This chapter is dedicated to the awesome Sarah453 she is always the first to voter or comment and her support for this story had been amazing.
Sam's POV:
Where the hell was Scott.
I had tried calling him once already and he still hadn't picked up. God if he didn't pick up once I knew he never would but what could be more important than me and football????
We had this years final game coming up in the next month and Scott and I being the teams star players had made a vouch to practise everyday before school and after to make sure we were top quality.
But today Scott was no where to be seen.
On the drive to school I had felt mixed feeling about leaving Mia behind, I could still hear her loud scream as she called my name as I drove off into the horizon.
At fist I had enjoyed the feeling of power and revenge, she deserved everything she got.
She had cut a hole in the front of my shorts for god sake, and she knew they were my favourite and best shorts, the bitch.
I hated that smug little smile she had across her face as she tried not to laugh this morning in her room as I stood trying not to bear all.
I hated how she was able to play with my emotions like she were a fierce kitten tearing apart a ball of string. Clawing at my heart and dropping it once she got bored.

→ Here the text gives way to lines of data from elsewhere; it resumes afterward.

-- ==== Sys2Proof/Machine/Clauses.lean ====
section
/-! DEFINITION. The clause arrays (R220 to R228): configuration, inference, training, and the cells' dump and load. -/

namespace Sys2Proof.Machine

def Clause.cls (m : Clause) (c : Nat) : Nat := ((m.entry c).extractLsb' 0 6).toNat
def Clause.active (m : Clause) (c : Nat) : Bool := (m.entry c).getLsbD 6
def Clause.pol (m : Clause) (c : Nat) : Int := if (m.entry c).getLsbD 7 then -1 else 1

/-- Literal l of a sample given as a number (R220, R221). -/
def Clause.lit (m : Clause) (x l : Nat) : Bool := if l < m.f then x.testBit l else !x.testBit (l - m.f)

/-- The output of an active clause (R222). -/
def Clause.out (m : Clause) (empty : Bool) (x c : Nat) : Bool :=
  let inc := (List.range m.lits).filter (fun l => !(m.cell c l).getLsbD 7)
  if inc.isEmpty then empty else inc.all (m.lit x)

/-- The vote of a class from outputs (R222). -/
def Clause.vote (m : Clause) (outs : Nat → Bool) (k : Nat) : Int :=
  let v := (List.range m.c).foldl (fun a c => if m.active c && m.cls c == k && outs c then a + m.pol c else a) 0
  clampInt v (-m.t) m.t

/-- The lowest class of the largest vote. -/
def argmaxVote (vs : List Int) : Nat :=
  (vs.zipIdx.foldl (fun b e => match b with | none => some e | some x => if x.1 < e.1 then some e else some x) none).elim 0 (·.2)

def Clause.sampleBytes (m : Clause) : Nat := 8 * ((m.f + 63) / 64)
def Clause.outBytes (m : Clause) : Nat := 8 * ((2 * m.k + 2 + 7) / 8)

/-- An output record (R221). -/
def Clause.outRecord (m : Clause) (x : Nat) : List Byte :=
  let vs := (List.range m.k).map (m.vote (m.out m.emptyInf x))
  let bs := vs.flatMap (fun v => leBytes 2 (v % 65536).toNat) ++ leBytes 2 (argmaxVote vs)
  bs ++ List.replicate (m.outBytes - bs.length) 0

/-! ## CACFG and CASEED (R220, R224) -/

/-- The header of a block in range (R220). -/
def blockOk (h : BitVec 512) : Bool :=
  let c := (h.extractLsb' 0 16).toNat
  let f := (h.extractLsb' 16 16).toNat
  let k := (h.extractLsb' 32 8).toNat
  let t := (h.extractLsb' 48 16).toNat
  let th (i : Nat) : Nat := (h.extractLsb' (128 + 32 * i) 32).toNat
  c % 32 = 0 && decide (32 ≤ c) && decide (c ≤ 2048) && decide (1 ≤ f) && decide (f ≤ 1024) && decide (1 ≤ k) && decide (k ≤ 64) &&
    decide (1 ≤ t) && decide (t ≤ 32767) && h.extractLsb' 65 63 = 0 && h.extractLsb' 256 256 = 0 && (List.range 4).all (fun i => decide (th i ≤ 65536))

/-- Table entries in range: CLASS below K where ACTIVE. -/
def tableOk (k : Nat) (bs : List Byte) : Bool := bs.all (fun b => !b.getLsbD 6 || decide ((b.extractLsb' 0 6).toNat < k))

def execCacfg (w : CmdWord) (s : State) : Res :=
  s.runCmd w 0x10 "CACFG" (fun s ec c => do
    if cmdF w 0 56 ≠ 0 || w.q2 ≠ 0 || w.q3 ≠ 0 then stopField s
    else
      let (bs, s) ← s.engBlock ec (fun s => s.engReadOne ec c 0 { a := w.q1.toNat, n := 64, need := .read, al := 64 })
      let h : BitVec 512 := wordOf 512 bs
      let n := (h.extractLsb' 0 16).toNat
      if !blockOk h then .error (.stop codeBLOCK 0 s)
      else
        let (qs, s) ← s.engReady ec c 1 [{ a := w.q1.toNat, n := 64 + n, need := .read, al := 64 }]
        match qs with
        | [q] =>
          let (tb, s) ← s.engRead ec c (q.sub 64 n)
          let k := (h.extractLsb' 32 8).toNat
          if !tableOk k tb then .error (.stop codeBLOCK 0 s)
          else
            let th (i : Nat) : Nat := (h.extractLsb' (128 + 32 * i) 32).toNat
            let old := s.clause ec
            .ok (s.setClause ec { old with
              configured := true, c := n, f := (h.extractLsb' 16 16).toNat, k := k, t := (h.extractLsb' 48 16).toNat
              emptyInf := h.getLsbD 64, ti1 := th 0, ti0 := th 1, tiz := th 2, tii := th 3
              table := tb.zipIdx.map (fun e => (e.2, e.1)), init := h.extractLsb' 40 8, cells := [] })
        | _ => .ok s)

def execCaseed (w : CmdWord) (s : State) : Res :=
  s.runCmd w 0x15 "CASEED" (fun s ec _ =>
    if cmdF w 0 56 ≠ 0 || w.q3 ≠ 0 then stopField s
    else .ok (s.setClause ec { s.clause ec with seed := w.q1, ctr := w.q2, wrap := false }))

/-! ## CAINF (R225) -/

/-- The samples of a run in order, one output record each; what stops it leaves the records already written. -/
def State.inferAll (ec : Nat) (c : Cmd) (m : Clause) (x y : Span) : List Nat → RangePush → Run RangePush
  | [], r => .ok r
  | i :: rest, r =>
    if r.bad.isSome then .ok r else do
    let (b, r) ← r.read ec c (fun s => s.engRead ec c (x.sub (i * m.sampleBytes) m.sampleBytes))
    State.inferAll ec c m x y rest (r.eng ec c (y.sub (i * m.outBytes) m.outBytes) (m.outRecord (leNat b)))

def execCainf (w : CmdWord) (s : State) : Res :=
  s.runCmd w 0x11 "CAINF" (fun s ec c => do
    let n := cmdF w 0 32
    let m := s.clause ec
    if cmdF w 32 24 ≠ 0 || n = 0 || w.q3 ≠ 0 then stopField s
    else if !m.configured then .error (.stop codeNOCFG 0 s)
    else
      let (qs, s) ← s.engReady ec c 0
        [{ a := w.q1.toNat, n := n * m.sampleBytes, need := .read }, { a := w.q2.toNat, n := n * m.outBytes, need := .write }]
      match qs with
      | [x, y] =>
        let r ← State.inferAll ec c m x y (List.range n) { s := s }
        r.finish ec c none
      | _ => .ok s)

/-! ## CATRN (R226) -/

/-- d(k, n): bits [63:48] of a draw. -/
def draw16 (k n : Word) : Nat := ((draw k n).extractLsb' 48 16).toNat

/-- The negative class of a target record: none for K = 1; an error for a bad record. -/
def Clause.negative (m : Clause) (rec_ : Nat) : Except Unit (Option Nat) :=
  let y := rec_ % 64
  if m.k ≤ y || rec_ / 64 % 4 ≠ 0 || rec_ / 2 ^ 14 % 2 ≠ 0 || 2 ^ 16 ≤ rec_ then .error ()
  else if m.k = 1 then .ok none
  else if rec_.testBit 15 then
    let u := draw (m.seed ^^^ (1#64 <<< 62)) m.ctr
    let j := (u.extractLsb' 32 32).toNat * (m.k - 1) / 2 ^ 32
    .ok (some (if j < y then j else j + 1))
  else
    let neg := rec_ / 2 ^ 8 % 64
    if m.k ≤ neg || neg = y then .error () else .ok (some neg)

/-- The new value of one cell. -/
def Clause.update (m : Clause) (typeI out : Bool) (x c l : Nat) : BitVec 8 :=
  let r := draw16 m.seed ((m.ctr <<< 23) ||| BitVec.ofNat 64 (c * 2 ^ 11) ||| BitVec.ofNat 64 l)
  let cell := (m.cell c l).toInt
  let lit := m.lit x l
  let up := BitVec.ofInt 8 (clampInt (cell + 1) (-128) 127)
  let down := BitVec.ofInt 8 (clampInt (cell - 1) (-128) 127)
  if typeI then
    if out && lit && r < m.ti1 then up
    else if out && !lit && r < m.ti0 then down
    else if !out && r < m.tiz then down
    else m.cell c l
  else if out && !lit && cell < 0 && r < m.tii then up
  else m.cell c l

/-- One sample (R226): the model after it, or none for a bad record. -/
def Clause.train (m : Clause) (allfb : Bool) (x rec_ : Nat) : Option Clause :=
  match m.negative rec_ with
  | .error _ => none
  | .ok neg =>
    let y := rec_ % 64
    let outs := (List.range m.c).map (fun c => m.active c && m.out true x c)
    let o (c : Nat) : Bool := outs.getD c false
    let v (k : Nat) : Int := m.vote o k
    let sel (c : Nat) : Bool :=
      if allfb then true
      else
        let r := draw16 (m.seed ^^^ (1#64 <<< 63)) ((m.ctr <<< 11) ||| BitVec.ofNat 64 c)
        if m.cls c = y then decide ((r : Int) * (2 * m.t) < (m.t - v y) * 65536)
        else decide ((r : Int) * (2 * m.t) < (m.t + v (neg.getD 0)) * 65536)
    let fed := (List.range m.c).filter (fun c => m.active c && (m.cls c == y || some (m.cls c) == neg) && sel c)
    let cells := fed.foldl (fun cells c =>
      let typeI := (m.cls c == y) == (m.pol c == 1)
      (List.range m.lits).foldl (fun cells l =>
        let n := m.update typeI (o c) x c l
        if n = m.cell c l then cells else cells.put (c * 2048 + l) n) cells) m.cells
    let ctr := m.ctr + 1
    some { m with cells := cells, ctr := ctr, wrap := m.wrap || ctr = 0 }

/-- The samples of a run in order; what stops it leaves the earlier samples applied (R226). -/
def State.trainAll (ec : Nat) (c : Cmd) (allfb : Bool) (x y : Span) : List Nat → State → Run State
  | [], s => .ok s
  | i :: rest, s => do
    let m := s.clause ec
    let (a, s) ← s.engRead ec c (x.sub (i * m.sampleBytes) m.sampleBytes)
    let (b, s) ← s.engRead ec c (y.sub (i * 8) 8)
    match m.train allfb (leNat a) (leNat b) with
    | some m => State.trainAll ec c allfb x y rest (s.setClause ec m)
    | none => .error (.stop codeRECORD 0 s)

def execCatrn (w : CmdWord) (s : State) : Res :=
  s.runCmd w 0x12 "CATRN" (fun s ec c => do
    let n := cmdF w 0 32
    let m := s.clause ec
    if cmdF w 32 16 ≠ 0 || cmdF w 49 7 ≠ 0 || n = 0 || w.q3 ≠ 0 then stopField s
    else if !m.configured then .error (.stop codeNOCFG 0 s)
    else
      let (qs, s) ← s.engReady ec c 0
        [{ a := w.q1.toNat, n := n * m.sampleBytes, need := .read }, { a := w.q2.toNat, n := n * 8, need := .read }]
      match qs with
      | [x, y] => State.trainAll ec c (cmdB w 48) x y (List.range n) s
      | _ => .ok s)

/-! ## CARD and CAWR (R227) -/

/-- The header CARD writes. -/
def Clause.header (m : Clause) : List Byte := m.fields ++ List.replicate 39 0

/-- First clause and count of CARD and CAWR. -/
def cardFields (w : CmdWord) : Nat × Nat := (cmdF w 0 12, cmdF w 12 12)

def execCard (w : CmdWord) (s : State) : Res :=
  s.runCmd w 0x13 "CARD" (fun s ec c => do
    let (c0, nc) := cardFields w
    let m := s.clause ec
    let hdr := cmdB w 48
    if cmdF w 24 24 ≠ 0 || cmdF w 49 7 ≠ 0 || nc = 0 || 2048 < nc || w.q2 ≠ 0 || w.q3 ≠ 0 then stopField s
    else if !m.configured then .error (.stop codeNOCFG 0 s)
    else if m.c < c0 + nc then stopField s
    else
      let bs := (if hdr then m.header else []) ++ m.dump c0 nc
      let (qs, s) ← s.engReady ec c 0 [{ a := w.q1.toNat, n := bs.length, need := .write }]
      s.engWrites ec c none (qs.map (fun q => (q, bs))))

def execCawr (w : CmdWord) (s : State) : Res :=
  s.runCmd w 0x14 "CAWR" (fun s ec c => do
    let (c0, nc) := cardFields w
    let m := s.clause ec
    if cmdF w 24 32 ≠ 0 || nc = 0 || 2048 < nc || w.q2 ≠ 0 || w.q3 ≠ 0 then stopField s
    else if !m.configured then .error (.stop codeNOCFG 0 s)
    else if m.c < c0 + nc then stopField s
    else
      let (bs, s) ← s.engReadOne ec c 0 { a := w.q1.toNat, n := nc * m.lits, need := .read }
      let cells := bs.zipIdx.foldl (fun cells e => cells.put ((c0 + e.2 / m.lits) * 2048 + e.2 % m.lits) e.1) m.cells
      .ok (s.setClause ec { m with cells := cells }))

end Sys2Proof.Machine
end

She could be really clever there was no doubting that but then again so could I.
She had better watch her back from now on.......I thought to my self still pissed off at her.
Mia and I hadn't always hated each other, in fact when we were little we were the very best of friends.
When I was about 4 and she had must turned 2 life was great we played constantly with each other and I was her hero.
We had the typical big brother little sister relationship, Mia worshipped the ground I walked on and it was impossible for me to do any wrong.
We would spend the hot summer day's hanging out by the pool and playing catch or tag.
Life was perfect for the both of us, or it was at least until our dad left.
My dad had never been the greatest with kids, I doubted he had ever really been one himself as his parents had both died when he was 5 and he had been moved from foster home to foster home all his life.
He loved my mum very much but he wasn't ready to settle down and have kids.
Mia and I were just an annoyance to him, a distraction from his life and work.
To him we were his biggest mistakes.
He left us just week after my sister's 2nd birthday. It wasn't a surprising event as the past week had been almost unbearable.
All day and night there had been constant fighting and arguing between my parents and once one night I had come down stairs to find my dad repeatedly punching my mother, her cries were weak and lifeless.
He left the next day and we never saw him again.
I think a part of me died that day.
It wasn't just that I had lost a father, a male figure in my life it was the fact that I was now expected to fill his shoes.
At the age of 4 I was expected to became the man of the house, look after my mum and sister while still trying to cope with every day things such as starting school and dealing with the school school bullies who loved nothing more than teasing the boy who came from the broken home.